E/Z isomerization of (E)-stilbene. In a nitrogen-filled glovebox, (E)-stilbene (6.3 mg, 0.035 mmol), the copper photosensitizer (10 mol%) and 1,3,5-trimethoxybenzene (6 mg, 0.035 mmol) as an internal standard were taken in a small vial and dissolved in 0.7 mL of C₆D₆. The reaction mixture was transferred to an NMR tube which was further sealed with parafilm and taken out of glovebox. The NMR tube was placed inside the photoreactor and irradiated with blue LED light. For control reactions, a similar set up was made either (i) without using the catalyst; or (ii) the NMR tube was placed in dark for 24 h. All the reactions were monitored by ¹H NMR spectroscopy. The E/Z ratio was determined by ¹H NMR spectroscopy, integrating relative to the internal standard.

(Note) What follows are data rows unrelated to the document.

-- ==== Sys2Proof/Word.lean ====
section
/-! DEFINITION. The word types of the block. Every host register is 32 bits (`00_scope.md` R8 `REG_WIDTH`);
a RawSample is five bytes (R8 `FRAME_BYTES`); the settle time is 16 bits (`10_state.md` R52). -/

namespace Sys2Proof

/-- A 32-bit register value, command word, clock value or binary32 pattern. -/
abbrev Word := BitVec 32

/-- One byte of a RawSample, or CONFIG.TYPE. -/
abbrev Byte := BitVec 8

/-- A 16-bit count of microseconds: the settle time (`10_state.md` R52). -/
abbrev Half := BitVec 16

end Sys2Proof
end

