-- ==== Sys2Proof/Machine/Init.lean ====
section
/-! DEFINITION. BEGIN and BEGIN_ARG (`40_init.md`): the acceptance step of `INIT_SEQ` (R136), which is what `exec`
does, and the micro-phases B_HIGH to B_END, which are steps of the sequencer. -/

namespace Sys2Proof.Machine

/-- The acceptance step of `INIT_SEQ(settle)` (`40_init.md` R136). A reserved discriminator makes the command atomic:
`ERR <- BAD_CONFIG` and nothing else (R133). -/
def initSeq (opcode : BitVec 4) (settle : Half) (s : State) : State :=
  if s.configType ≠ 0x00#8 then s.setErr .badConfig
  else { s with settle := settle }.start opcode .bHigh

/-- BEGIN (`40_init.md` R131). -/
def execBegin (s : State) : Host.Outcome State Fault Refusal := .next (initSeq 0x1#4 (settleDefault s) s)

/-- BEGIN_ARG (`40_init.md` R132). -/
def execBeginArg (s : State) : Host.Outcome State Fault Refusal := .next (initSeq 0x2#4 (settleArg s) s)

/-- B_REF's first micro-operation: `GuardEnter()`, and the measurement starts with `cnt <- 0` (R136, `41_refresh.md`
R160). -/
def bRefEnterStep (s : State) : State := (s.guardEnter.setCnt 0#32).goto .bRef

/-- One sample of `MEASURE(0, BUDGET_DEFAULT)` (R134, R136). -/
def bRefStep (s : State) : State :=
  match measureSample false s.params.budgetDefault s with
  | (some r, t) => t.goto (.bEnd r)
  | (none, t) => t

/-- The calibration of R134: the observed reference pulse gives budget and threshold, and a timeout or a count of 0
the defaults. -/
def calibrate (r : Count) (s : State) : State :=
  match r with
  | .timeout => { s with budget := s.params.budgetDefault, bitthr := s.params.thrDefault, caldef := true }
  | .value n =>
    if n = 0#32 then { s with budget := s.params.budgetDefault, bitthr := s.params.thrDefault, caldef := true }
    else { s with budget := budgetOf s.params n, bitthr := thresholdOf s.params n, caldef := false }

/-- The cache initialisation of R135. -/
def initCache (s : State) : State :=
  { s with raw0 := 0#32, raw1 := 0#8, ts := 0#32, valid := false, outcome := .none, nodata := false, init := true,
           err := .none }

/-- B_END, one step: guard exit, calibration, cache initialisation, `Complete()` (R136). -/
def bEndStep (r : Count) (s : State) : State := (initCache (calibrate r s.guardExit)).complete

end Sys2Proof.Machine
end

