-- ==== Sys2Proof/Machine/Step.lean ====
section
/-! DEFINITION. One step: the move the agenda names first, or the sequencer's where it names none. -/

namespace Sys2Proof.Machine

/-- One step of the interleaving of `20_memory.md` R89. With no move pending, the sequencer moves (log 5). -/
def step (s : State) : Host.Outcome State Fault Refusal :=
  match s.agenda with
  | [] => .next (sequence s)
  | e :: rest => perform e (s.withAgenda rest)

/-- The block fetches no instructions (`20_memory.md` R93): a command reaches it as a host write to CMD. So the word
stands where `step` takes its next command: first in the agenda, with the block idle to accept it (log 6). -/
def State.withFetchWord (s : State) (nbits w : Nat) : State := withCommandWord s (tableWord nbits w)

end Sys2Proof.Machine
end

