-- ==== Sys2Proof/WellFormed.lean ====
section
/-! DEFINITION. Well-formedness. A command has no ill-formed operand: its operands are single bits, and "every 32-bit
value is a command word" (`30_encoding.md` R111, R114). What can be ill-formed is a host access: only a 32-bit access
at a multiple of 4 in the window is defined (`20_memory.md` R80, R81, R82). -/

namespace Sys2Proof

/-- Every command is well formed (`30_encoding.md` R111, R114: reserved bits never make a word illegal). -/
def Instr.wf : Instr → Bool
  | .nop | .beginCmd | .beginArg | .readHum _ | .readTemp _ _ | .convertCToF | .reserved6 | .reserved7 | .reserved8
  | .reserved9 | .reservedA | .reservedB | .reservedC | .reservedD | .reservedE | .reservedF => true

namespace Machine

/-- The access lies in the window (`20_memory.md` R82). -/
def offsetInWindow (off : Int) : Bool := decide (0 ≤ off) && decide (off < 0x40)

/-- The access is 32 bits wide (`20_memory.md` R81). -/
def widthDefined (width : Nat) : Bool := width == 4

/-- The access is at a multiple of 4 (`20_memory.md` R81). -/
def offsetAligned (off : Int) : Bool := off % 4 == 0

/-- A host move the block defines (`20_memory.md` R80). -/
def HostOp.wf : HostOp → Bool
  | .rd off width => offsetInWindow off && widthDefined width && offsetAligned off
  | .wr off width _ => offsetInWindow off && widthDefined width && offsetAligned off
  | .waitIdle => true

/-- An agenda entry the model has a step for. -/
def Event.wf : Event → Bool
  | .host op => op.wf
  | .seqMove => true
  | .rst => true

end Machine
end Sys2Proof
end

Stern–Volmer quenching experiments. In a nitrogen-filled glovebox, stock solutions of the copper photosensitizer (4 mg in 2.5 mL of toluene), 4-cyanobenzophenone (45 mg in 1.2 mL of toluene), benzophenone (50 mg in 1.2 mL of toluene) and BIH (60 mg in 0.8 mL of toluene) were prepared. The cuvette was filled with 2.5 mL of toluene and 10–15 µL of the stock solution of the copper complex. The photoluminescence spectrum was recorded in the absence of quencher and after each addition of different aliquots of the quencher solution. The ratio (I₀/I), where I₀ and I are the photoluminescence intensity in the absence and presence of quencher, respectively, was plotted against concentration of the quencher to determine the Stern–Volmer constant (K_SV) directly from the slope. The quenching rate constant (k_q) is related to K_SV as follows: K_SV = k_q × τ₀, where τ₀ is the photoluminescence lifetime of the copper complex.

DFT calculations

Density functional theory (DFT) computations were carried out using Gaussian16⁴⁷ to model the frontier orbitals and excited states of the luminescent copper complexes Cu1 and Cu2. For each compound, the molecular geometry from single-crystal X-ray diffraction was used as the input and the isopropyl groups on the NHC ligand were truncated to methyl groups. Ground state geometries were optimized, and frequency analysis reported no imaginary frequency, thereby confirming the converged structures to be minima of the potential energy hypersurface. The first 20 singlet and triplet excited states were calculated by time-dependent DFT (TD-DFT) on the ground state geometries (Franck–Condon excited states). The PBE0 hybrid functional⁴⁸ and the D3BJ dispersion correction^49,50 was applied throughout. The SDD core potential and basis set⁵¹ were utilized for copper, while the TZVP basis sets⁵² were assigned to nonmetal atoms. Electron–hole analysis⁵³ on excited-state transitions was performed with Multiwfn,⁵⁴ and the plots were prepared using Blender 4.5.⁵⁵

Author contributions

Soumi Chakraborty: conceptualization, formal analysis, investigation, validation, visualization, writing – original draft preparation, writing – review & editing. Erqian Mao: formal analysis, investigation, visualization, writing – review & editing. Thomas G. Gray: funding acquisition, supervision, writing – review & editing. Thomas S. Teets: conceptualization, funding acquisition, project administration, supervision, visualization, writing – review & editing.

Conflicts of interest

There are no conflicts to declare.

Data availability

The datasets supporting this article have been uploaded as part of the supplementary information (SI). Supplementary information: experimental details, X-ray crystallography summary, additional electrochemical and photophysical data, NMR spectra, and summaries of DFT calculations. DFT-optimized Cartesian coordinates in .xyz format. See DOI: https://doi.org/10.1039/d5dt02991k.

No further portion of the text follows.